Task: Only the lines from the one containing "lowest offset (R16)." through the last line of the entries are wanted. Transcribe them exactly.

Stored data:

-- ==== Sys2Proof/Word.lean ====
section
/-! DEFINITION. The bytes, the 32-bit host words and the byte groups of the spec (00_scope.md R15, R16). -/

namespace Sys2Proof

/-- A byte: 8 bits, bit 7 most significant (R15). -/
abbrev Byte := BitVec 8

/-- A 32-bit host word (R10, R15). -/
abbrev Word := BitVec 32

/-- A "word" of a byte sequence: four consecutive bytes, `t0` at the lowest offset (R16).
It is one column of a state and one word of a key schedule. -/
structure Quad where
  t0 : Byte
  t1 : Byte
  t2 : Byte
  t3 : Byte
deriving DecidableEq, Repr

/-- A block or state: 16 bytes in four columns, byte `i` in column `i >> 2` and row `i & 3` (R8, R16). -/
structure Block where
  c0 : Quad
  c1 : Quad
  c2 : Quad
  c3 : Quad
deriving DecidableEq, Repr

end Sys2Proof
end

Answer to the exercise:
/-- A "word" of a byte sequence: four consecutive bytes, `t0` at the lowest offset (R16).
It is one column of a state and one word of a key schedule. -/
structure Quad where
  t0 : Byte
  t1 : Byte
  t2 : Byte
  t3 : Byte
deriving DecidableEq, Repr

/-- A block or state: 16 bytes in four columns, byte `i` in column `i >> 2` and row `i & 3` (R8, R16). -/
structure Block where
  c0 : Quad
  c1 : Quad
  c2 : Quad
  c3 : Quad
deriving DecidableEq, Repr

end Sys2Proof
end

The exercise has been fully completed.